DATA below:
-- ==== Sys2Proof/Word.lean ====
section
/-!
DEFINITION. The word types of the Ianibor and their plainest arithmetic: a 32-bit register word, a 64-bit
doubleword and instruction word, a byte (R74, R115), and the splitting of words into bytes (R48, little-endian).
-/
namespace Sys2Proof

/-- A 32-bit register word (R115). -/
abbrev Word := BitVec 32
/-- A 64-bit value: a register pair, an address, an instruction word (R74, R116). -/
abbrev DWord := BitVec 64
/-- One byte of memory. -/
abbrev Byte := BitVec 8

/-- The low word of a 64-bit value (R116: the even register). -/
abbrev DWord.lo (x : DWord) : Word := x.setWidth 32
/-- The high word of a 64-bit value (R116: the next register). -/
abbrev DWord.hi (x : DWord) : Word := (x >>> 32).setWidth 32
/-- A 64-bit value from its high and low words (R116). -/
abbrev DWord.ofWords (hi lo : Word) : DWord := hi ++ lo

end Sys2Proof
end

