/-- Who makes a team stop (R367, R368): 0 host, 1 BRK, 2 check. -/
inductive StopTrigger where
  | host | brk | check
deriving DecidableEq, Repr

/-! ## The instruction type -/

/-- One constructor per row of spec/opcode_table.json, in the table's order. -/
inductive Instr where
  -- control, MAJ 0x00 (R120)
  | bra (b : Bool) (off : BitVec 38)
  | brp (b : Bool) (p : BitVec 3) (t f : BitVec 19)
  | brx (b : Bool) (a : Src)
  | call (b : Bool) (off : BitVec 38)
  | ret (b : Bool)
  | div (b : Bool) (off : BitVec 38)
  | join (b : Bool)
  | loop (b : Bool) (c : Src) (off : BitVec 20)
  | exit (h : Hd)
  | yield (h : Hd)
  | trap (h : Hd) (imm : BitVec 20)
  | brk (h : Hd) (imm : BitVec 20)
  -- predicate, MAJ 0x01 (R127)
  | pand (o : OpP2)
  | por (o : OpP2)
  | pxor (o : OpP2)
  | pnot (o : OpP1)
  | pknown (o : OpP1)
  | presolve (o : OpP1) (t : Bool)
  | pset (h : Hd) (d : BitVec 3) (v : Tri)
  | pmovv (h : Hd) (d : BitVec 8) (a : BitVec 3)
  | pmovp (h : Hd) (hold : Hold) (d : BitVec 3) (a : Src)
  | pany (o : OpP1)
  | pall (o : OpP1)
  | pcount (o : OpPC)
  | pmask (o : OpPC)
  -- integer, MAJ 0x02 (R128)
  | iadd (o : Op2)
  | isub (o : Op2)
  | iaddc (o : Op3)
  | isubb (o : Op3)
  | ineg (o : Op1)
  | iabs (o : Op1)
  | imin (o : Op2)
  | imax (o : Op2)
  | iminu (o : Op2)
  | imaxu (o : Op2)
  | and (o : Op2)
  | or (o : Op2)
  | xor (o : Op2)
  | andn (o : Op2)
  | not (o : Op1)
  | sel (o : Op3)
  | imul (o : Op2)
  | imulhi (o : Op2)
  | imulhiu (o : Op2)
  | imad (o : Op3)
  | imulw (o : Op2)
  | lea (o : OpLea)
  | iadd64 (o : Op2)
  | isub64 (o : Op2)
  -- integer immediate, MAJ 0x03 (R130)
  | iaddi (o : OpI)
  | andi (o : OpI)
  | ori (o : OpI)
  | xori (o : OpI)
  | movi (h : Hd) (d : Dst) (imm : BitVec 20)
  | movhi (o : OpI)
  | imini (o : OpI)
  | imaxi (o : OpI)
  -- bit, MAJ 0x04 (R131)
  | shl (o : Op2)
  | shr (o : Op2)
  | sar (o : Op2)
  | rot (o : Op2)
  | shf (o : Op3)
  | bfx (o : Op3)
  | bfxu (o : Op3)
  | bfi (o : Op3)
  | popc (o : Op1)
  | clz (o : Op1)
  | brev (o : Op1)
  -- move, MAJ 0x05 (R133)
  | mov (o : Op1)
  | movQueuePush (h : Hd) (q : BitVec 4) (a : Src)
  | movQueuePop (h : Hd) (d : Dst) (q : BitVec 4)
  | mov64 (o : Op1)
  | movs (h : Hd) (hold : Hold) (d : BitVec 6) (a : Src)
  | bcast (o : OpVU)
  | rdlane (h : Hd) (la : BitVec 4) (hold : Hold) (d : BitVec 6) (a : Src) (b : SrcB)
  | wrlane (o : OpVU)
  | shfl (h : Hd) (la : BitVec 4) (hold : Hold) (d : BitVec 8) (a b : Src) (m : ShflMode)
  | nmov (o : OpVU)
  | movm (h : Hd) (hold : Hold) (a : Src)
  | rdsp (h : Hd) (d : Dst) (c : Special)
  -- integer compare, MAJ 0x06 (R139)
  | icmp (o : OpCmp)
  | icmpu (o : OpCmp)
  | icmp64 (o : OpCmp) (u : Bool)
  -- lane, MAJ 0x07 (R140)
  | scan (h : Hd) (hold : Hold) (d : BitVec 8) (a : Src) (op : LaneOp) (excl : Bool)
  | gred (h : Hd) (hold : Hold) (d : Dst) (a : Src) (op : GredOp)
  | compact (h : Hd) (hold : Hold) (d : BitVec 8) (a : Src) (p : BitVec 3)
  | isect (h : Hd) (hold : Hold) (d : BitVec 8) (a b : Src)
  | mpath (h : Hd) (hold : Hold) (d : BitVec 8) (a b c : Src)
  -- interval arithmetic, MAJ 0x08 (R149)
  | fadd (o : FOp2)
  | fsub (o : FOp2)
  | fmul (o : FOp2)
  | fdiv (la : BitVec 4) (o : FOp2)
  | fdivx (la : BitVec 4) (o : FOpX)
  | ffma (o : FOp3)
  | fsqr (o : FOp1)
  | fsqrt (la : BitVec 4) (o : FOp1)
  | fmin (o : FOp2)
  | fmax (o : FOp2)
  | fabs (o : FOp1)
  | fneg (o : FOp1)
  | fpown (o : FOp1) (n : BitVec 10)
  | fexp2 (la : BitVec 4) (o : FOp1)
  | flog2 (la : BitVec 4) (o : FOp1)
  -- interval set, MAJ 0x09 (R154)
  | fhull (o : FOp2)
  | fisect (o : FOp2)
  | fmid (o : FOp1)
  | frad (o : FOp1)
  | fwid (o : FOp1)
  | fmag (o : FOp1)
  | fmig (o : FOp1)
  | finf (o : FOp1)
  | fsup (o : FOp1)
  | fmake (o : FOpM)
  | fpoint (o : FOpP)
  -- interval compare, MAJ 0x0A (R155)
  | fcmp (h : Hd) (d : BitVec 3) (a b : Src) (cc : Cond) (w : FW)
  | fsubset (o : FOpR)
  | finterior (o : FOpR)
  | fdisj (o : FOpR)
  | fcontains (o : FOpR)
  | fclass (h : Hd) (d : Dst) (a : Src) (w : FW)
  -- conversion, MAJ 0x0B (R157)
  | fwiden (h : Hd) (d : Dst) (a : Src)
  | fnarrow (h : Hd) (d : Dst) (a : Src)
  | fcvti (h : Hd) (d : Dst) (a : Src) (m : CvtMode) (w : FW)
  | icvtf (h : Hd) (hold : Hold) (d : Dst) (a : Src) (u : Bool) (w : FW)
  | fcvtbf (h : Hd) (d : Dst) (a b : Src) (m : PtMode)
  | fpack (h : Hd) (hold : Hold) (d : BitVec 8) (a : Src) (k : Fin 7)
  | funpack (h : Hd) (hold : Hold) (d : BitVec 8) (a b : Src) (k : Fin 7)
  | ftomrad (h : Hd) (d : Dst) (a : Src) (w : FW)
  | ffrommrad (h : Hd) (hold : Hold) (d : Dst) (a : Src) (w : FW)
  | ftrunc (h : Hd) (hold : Hold) (d : Dst) (a : Src) (bfh : Bool)
  -- fork, MAJ 0x0C (R166)
  | split (h : Hd) (d : BitVec 3) (site : BitVec 3)
  | spawn (h : Hd) (d : BitVec 3) (a : Src) (site : BitVec 3)
  | take (h : Hd) (d : BitVec 3) (site : BitVec 3)
  | tend (h : Hd)
  | poolq (h : Hd) (d : Dst) (sel : PoolSel)
  -- load/store, MAJ 0x0D (R209)
  | ld (o : OpLd)
  | st (o : OpSt)
  | lds (o : OpLd)
  | sts (o : OpSt)
  | ldk (o : OpLd)
  | ldmrad (o : OpLdMrad)
  | stmrad (o : OpStMrad)
  | stp (o : OpStp)
  | pref (o : OpPref)
  -- atomic and reduction, MAJ 0x0E (R218)
  | atom (o : OpAtom)
  | atomcas (o : OpCas)
  | fatom (o : OpFAtom)
  | red (o : OpRed)
  | fred (o : OpFRed)
  -- copy engine and tags, MAJ 0x0F (R225)
  | xcopy (o : OpX)
  | xfill (o : OpX)
  | xwait (h : Hd) (d : BitVec 3) (a : Src) (all : Bool)
  | xtest (h : Hd) (d : Dst) (a : Src)
  | xclear (h : Hd) (a : Src)
  -- synchronisation, MAJ 0x10 (R231)
  | bar (h : Hd) (hold : Hold) (a : Src) (id : BitVec 4)
  | barc (h : Hd) (id : BitVec 2)
  | bara (h : Hd) (hold : Hold) (d : Dst) (a : Src) (id : BitVec 4)
  | barw (h : Hd) (hold : Hold) (a : Src) (id : BitVec 4)
  | qmap (h : Hd) (kind : QKind) (q : BitVec 4) (a b : Src)
  | qtry (h : Hd) (d : BitVec 3) (q : BitVec 4) (pop : Bool)
  | waitv (h : Hd) (hold : Hold) (d : BitVec 3) (a : Src) (b : SrcB)
  -- matrix, MAJ 0x11 (R241)
  | mma (o : OpMma)
  | mmax (o : OpMma)
  | zclr (h : Hd) (z : BitVec 6) (w : FW)
  | zld (h : Hd) (la : BitVec 4) (z : BitVec 6) (a : Src) (w : FW)
  | zst (h : Hd) (z : BitVec 6) (a : Src) (w : FW)
  | zget (h : Hd) (la : BitVec 4) (d : BitVec 8) (z : BitVec 6) (w : FW)
  | zput (h : Hd) (z : BitVec 6) (a : Src) (w : FW)
  | scld (h : Hd) (slot : BitVec 3) (part : ScldPart)
  -- seal, MAJ 0x12 (R260)
  | seal (o : OpSeal)
  | peek (o : OpSeal)
  | reopen (h : Hd) (la : BitVec 4) (hold : Hold) (d : BitVec 3) (a c : Src)
  | cinit (h : Hd) (hold : Hold) (a c : Src)
  -- cove, MAJ 0x13 (R276)
  | ktable (h : Hd) (slot : BitVec 2) (a : Src)
  | kstore (h : Hd) (hold : Hold) (slot : BitVec 2) (a b : Src)
  | ksign (h : Hd) (la : BitVec 4) (d : Dst) (a : Src) (slot : BitVec 2)
  | kgather (h : Hd) (d : BitVec 3) (a b : Src) (slot : BitVec 2) (tag : BitVec 6)
  | kclear (h : Hd) (hold : Hold) (b : Src) (table : BitVec 2) (slot : BitVec 2) (tag : BitVec 6)
  -- distributor, MAJ 0x14 (R315)
  | dqnext (h : Hd) (hold : Hold) (a : Src) (tag : BitVec 6)
  | dqdone (h : Hd) (hold : Hold) (a : Src)
  | devent (h : Hd) (hold : Hold) (a : Src)
  | dwait (h : Hd) (hold : Hold) (d : BitVec 3) (a : Src) (b : SrcB)
  -- system, MAJ 0x15 (R330)
  | tret (b : Bool)
  | mfsr (h : Hd) (d : Dst) (r : SysReg)
  | mtsr (h : Hd) (r : SysReg) (a : Src)
  | tlbf (h : Hd) (a : Src)
  | tlbi (h : Hd) (hold : Hold) (a : Src) (b : SrcB)
  | probe (h : Hd) (d : Dst) (a : Src)
  | halt (h : Hd) (imm : BitVec 20)
  -- the pair word (R97)
  | pairWord (b : Bool) (hi lo : Half)
  -- the steps of the machine's other agents; a group is named by 48 x core + slot, a core as in R301
  | instructionFetch (g : Nat)
  | teamStop (core team : Nat) (by' : StopTrigger)
  | debugCountWrap (core entry : Nat)
  | coreFence (core : Nat)
  | migrationLineMove (e : Nat)
  | vector0HoldoffExpiry
  | runArbitration (core sched : Nat)
  | resultWrite (g i : Nat)
  | trapEntry (g : Nat) (t : TrapInfo)
  | divergenceSpill (g : Nat)
  | divergenceRefill (g : Nat)
  | loadReply (i : Nat)
  | generationNotice (slice : Nat)
  | wakeCheck (core : Nat)
  | partialAccept (i : Nat)
  | remoteAcknowledgement (i : Nat)
  | rangeLockRegistration (g : Nat)
  | engineTransfer (i : Nat)
  | engineCompletion (i : Nat)
  | monitorNotice (i : Nat)
  | sealEraNotice (core : Nat)
  | sealEraAcknowledgement (i : Nat)
  | coveAppend (i : Nat)
  | gatherCompletion (i : Nat)
  | bucketClear (i : Nat)
  | matrixOpStart (core : Nat)
  | matrixOpFinish (core : Nat)
  | poolSpill (team : Nat)
  | poolRefill (team : Nat) (site : BitVec 3)
  | stealRequest (i : Nat)
  | stealShipment (i : Nat)
  | stealEmpty (i : Nat)
  | pageWalk (i : Nat)
  | tlbiAcknowledgement (i : Nat)
  | completionEventWrite (team : Nat)
  | compaction (core : Nat)
  | contextSave (team : Nat)
  | abortEnd (team : Nat)
  | deferredAnswer (hart : Nat)
  | fallbackPlacement
  | quiescenceReached
  | machineCheck (r : McReport)
  | tidemarkAdvance (g : Nat)
  | homeLoad (g pa : Nat)
  | homeWrite (g pa : Nat) (data : List Byte)
  | writeLeaseRecall (line : Nat)
  | forwardedRead (g line : Nat)
  | goneAnswer (line : Nat)
  | dirtyWriteback (core line : Nat)
  | shelfEviction (line : Nat)
  | dramFill (line : Nat)
  | retentionSleep (core : Nat)
  | remoteTimeout (i : Nat)
  | sealHomeOperation (r : SealReq)
  | fifoPop (hart : Nat)
  | fifoWatchdog
  | place (hart : Nat) (a0 a1 a2 : DWord)
  | preempt (hart : Nat) (a0 a1 : DWord)
  | resume (hart : Nat) (a0 a1 : DWord)
  | abort (hart : Nat) (a0 a1 : DWord)
  | query (hart : Nat) (a0 : DWord)
  | answer (hart : Nat) (a0 a1 : DWord)
  | invalidCommand (hart : Nat) (op : BitVec 4)
  | packetRead (q : Nat)
  | distRun
  | distQuiesce
  | distLoad
  | distHostreq (v : DWord)
  | distLogrd (v : DWord)
  | registerWrite (off : Nat) (wide : Bool) (v : DWord)
  | hostRead (off : HostBar) (len : Nat)
  | hostWrite (off : HostBar) (data : List Byte)
  | hostAtomicop (off : HostBar) (wide : Bool) (op : HostAtomic)
  | pkgTlbinv (v : DWord)
  | warmReset
  | coldReset
  | clearFailedStarts
  | firmwareCommit (accepted : Bool)
  | start (r : StartResult)
  | startWatchdog
  | linkFlit (link : Nat) (crcOk : Bool) (dest : BitVec 12) (cls : BitVec 2)
  | linkFailure (link : Nat)
  | ringArbitration (arb : Nat) (heads : List Head)
  | stopResume (core : Nat)
  | debugFlush (core : Nat)
  | debugCharge
  | sample (core : Nat)
  | softErrorCorrected (core : Nat)
  | softErrorWindow (core : Nat)
  | powerLimiting
  | thermalTrip
  | hartDeviceAccess (hart : Nat) (addr : DWord) (op : HartOp)
  | limitingEnd
deriving DecidableEq, Repr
End of DATA.
**ABOUT THIS TASK:** Wherever a line of the data holds "HostBar", copy that line.

**RESPONSE TO THIS EXERCISE:**
  | hostRead (off : HostBar) (len : Nat)
  | hostWrite (off : HostBar) (data : List Byte)
  | hostAtomicop (off : HostBar) (wide : Bool) (op : HostAtomic)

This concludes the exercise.